"As a horticulturist he saw many challenges here -- intense and unveiled sunlight, a semi-arid climate, vast open spaces spread to a wide horizon or rising to the great barrier of high mountains. What plants or trees might frow here other than the familiar cottonwood or alder at the streamside? Could the beauty of the native flora be brought into city gardens? " (from Anna R. Garrey, "The Idea Precedes the Accomplishment.")
As DeBoer himself stated in his autobiography, he joined the Colorado State Forestry Association in an effort to make his quest for a botanic gardens in Denver a reality. As Mr. DeBoer expressed it, he was "so full of the need for a botanic garden he shared his enthusiasm with whomever would listen." The president of the Association for many years, Wm. E. Byers, editor and owner of the Rocky Mountain News, conducted his own experiments with trees, introducting 35 varieties on his home grounds, now Byers Junion High School. Also members of the Association were Walter Cheesman and Henry M. Porter. Their determined daughters, Mrs John Evans and Mrs. James Waring, were critically important in bringing DeBoer's vision of a botanic garden into being.
In 1941, the Association introduced a resolution that a botanic garden be established in Denver to test various tree, shrub and herb species from various climatic zones from the eastern prairie zone to Alpine timberlands. In the "Green Thumb," the Association's publication, Mr. DeBoer wrote in an article entitled "The Colorado Landscape" the following:
"It does seem,however, that in this Rocky Mountain land a type of plant life has found a home which is sturdy enought to withstand the chills and winter and the wither of drouth. . .."
In 1957, the Colorado Forestry and Horticulture Association (the precursor to the Denver Botanic Gardens Foundation) presented Mr.
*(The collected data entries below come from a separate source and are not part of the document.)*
-- ==== Sys2Proof/Machine/Power.lean ====
section
/-!
DEFINITION. Power, temperature, the emergency stop, boot and attestation (R380 to R385).
-/

namespace Sys2Proof.Machine

open Sys2Proof Host

/-- One step of the arithmetic clock's lowering (R382). -/
def State.lowerClock (s : State) : State := { s with mhz := max 300 (s.mhz - 25) }

/-- The clock is lowered a step; where that begins a throttle, event 0x0071 is raised (R380, R382; DEDUCED, log 89). -/
def State.throttle (s : State) : State :=
  if s.throttled then s.lowerClock else ({ s.lowerClock with throttled := true }).event 7 0x71 0 0

/-- POWER_LIMIT_THROTTLE (R379, R382): the power averaged over 1 ms is read; above PWRLIM the clock is lowered. -/
def execPowerLimitThrottle (watts : Nat) (s : State) : Outcome State Fault Refusal :=
  let s1 := { s with pwrNow := watts }
  .next (if s.pwrLim < watts then s1.throttle else s1)

/-- THERMAL_THROTTLE (R382): at 105 °C, the same lowering. -/
def execThermalThrottle (celsius : Nat) (s : State) : Outcome State Fault Refusal :=
  if celsius < 105 then hold s else .next s.throttle

/-- THROTTLE_END (R380): the clock is 600 MHz again (R6). -/
def execThrottleEnd (s : State) : Outcome State Fault Refusal :=
  if s.throttled then .next ({ s with mhz := 600, throttled := false }.event 7 0x72 0 0) else hold s

/-- The compute dies stop and what they hold is lost (step 1 of R383). -/
def State.stopDies (s : State) : State :=
  { s with
    stopped := true, cur := none, crews := [], cores := [], ops := [], sharers := [], owners := [], reds := [], tlb := [], walks := []
    pend := [], rotor := [], waitDst := [] }

/-- A context of an emergency stop (step 2 of R383). -/
def State.stopContext (s : State) (x : Nat) : State :=
  if (s.ctx x).st.live then
    (s.modCtx x (fun cx => { cx with
      st := .lost, saves := [], handler := none, inHand := false
      rings := cx.rings.mapV (fun _ r => { r.haltedBy [] with busy := [], ended := [] }) })).event 4 0x44 x 0
  else s

/-- A kernel of an emergency stop (step 2 of R383): failed with status context-lost; its record waits for the restart. -/
def Kernel.stop (kn : Kernel) (time : Nat) : Kernel :=
  match kn.st with
  | .complete | .failed => kn
  | _ => { kn with
      st := .failed, status := 5, cause := 0, detail := 0, time := if kn.st == .retiring then kn.time else time, unplaced := [], requeued := [] }

/-- EMERGENCY_STOP (R382, R383). -/
def execEmergencyStop (celsius millivolts : Nat) (s : State) : Outcome State Fault Refusal :=
  if s.stopped || (decide (celsius < 115) && supplyOk millivolts) then hold s else
  let s1 := (s.ctxs.map (·.1)).foldl State.stopContext s.stopDies
  let s2 := { s1 with kernels := s1.kernels.mapV (fun _ kn => kn.stop s.tabor.toNat) }
  .next ((s2.event 7 0x74 0 0).send .stopNotice)

/-- COMPUTE_RESTART (R383): a write of RESTART. -/
def execComputeRestart (val : Word) (celsius millivolts : Nat) (s : State) : Outcome State Fault Refusal :=
  .next (s.restartDies val.toNat celsius millivolts)

/-- CXL_DEVICE_LOST (R380). -/
def execCxlDeviceLost (dev : Nat) (s : State) : Outcome State Fault Refusal :=
  if 4 ≤ dev ∨ s.cxlLost.contains dev then hold s else .next ({ s with cxlLost := s.cxlLost ++ [dev] }.event 7 0x73 0 0)

/-- What a copy in flash holds: the configuration record, or the firmware image. Which of the two copies the ROM takes is free (log 84). -/
def State.flashed (s : State) (fw : Bool) : List Byte :=
  s.flash.rd [] (2 * ((Config.freeWord (s.fresh + fw.toNat)).toNat % 2) + fw.toNat)

/-- BOOT (R384): the ROM's steps from power-on, or again from recovery; a failure of the configuration record or of the
firmware leaves STAGE 3. What the record's defect maps and trims take away is not stated (log 84). -/
def execBoot (cfgOk fwOk : Bool) (fwVer minVer : Nat) (s : State) : Outcome State Fault Refusal :=
  if s.stage = 1 ∨ s.stage = 2 then hold s
  else if !cfgOk then .next { s with stage := 3 }
  else
    let s1 := { s with boots := s.boots + 1, fresh := s.fresh + 2, booted := s.booted.put 0 (s.flashed false) }
    .next (if fwOk && decide (minVer ≤ fwVer)
      then { s1 with stage := 2, fwVer := fwVer % 2 ^ 32, booted := s1.booted.put 1 (s.flashed true) } else { s1 with stage := 3 })

/-- HOST_LINK_CHANGE (R381). -/
def execHostLinkChange (up : Bool) (s : State) : Outcome State Fault Refusal := .next { s with hostUp := up }

/-- The first 184 bytes of a report (R385): the nonce, the SHA-384 digests of the configuration record, of the firmware image and of the
record's certificate chain, and the Tabor count. -/
def State.reportBody (s : State) (nonce : List Byte) : List Byte :=
  nonce ++ sha384 (s.booted.rd [] 0) ++ sha384 (s.booted.rd [] 1) ++ sha384 (Config.certChain (s.booted.rd [] 0)) ++ leBytes 8 s.tabor.toNat

/-- ATTESTATION_REQUEST (R385), by the DOE object that function 0 alone has or over MCTP: nonce, digests, Tabor count and signature, and
the certificate chain that the configuration record carries (log 12). -/
def execAttestationRequest (nonce : List Byte) (s : State) : Outcome State Fault Refusal :=
  if nonce.length ≠ 32 then hold s else
  let body := s.reportBody nonce
  let d := s.draw
  .next ((d.2.send (.bytes (body ++ (List.range 96).map (Config.signByte d.1 body)))).send (.bytes (Config.certChain (s.booted.rd [] 0))))

end Sys2Proof.Machine
end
DeBoer with their "Award of Merit" stating, in part:
"You have complemented and enlarged the use of our magnificent native plant material by the addition of hundreds of new species from far afield, but suited to our unusual climate."
The term "xeriscaping" was not actually coined until 1980's when the concept was introduced and trademarked by the Denver Water Board, an organization dedicated to water conservation. But DeBoer acted on the same principles of conservation of water and natural resources when he helped plant the Denver we take pride in today.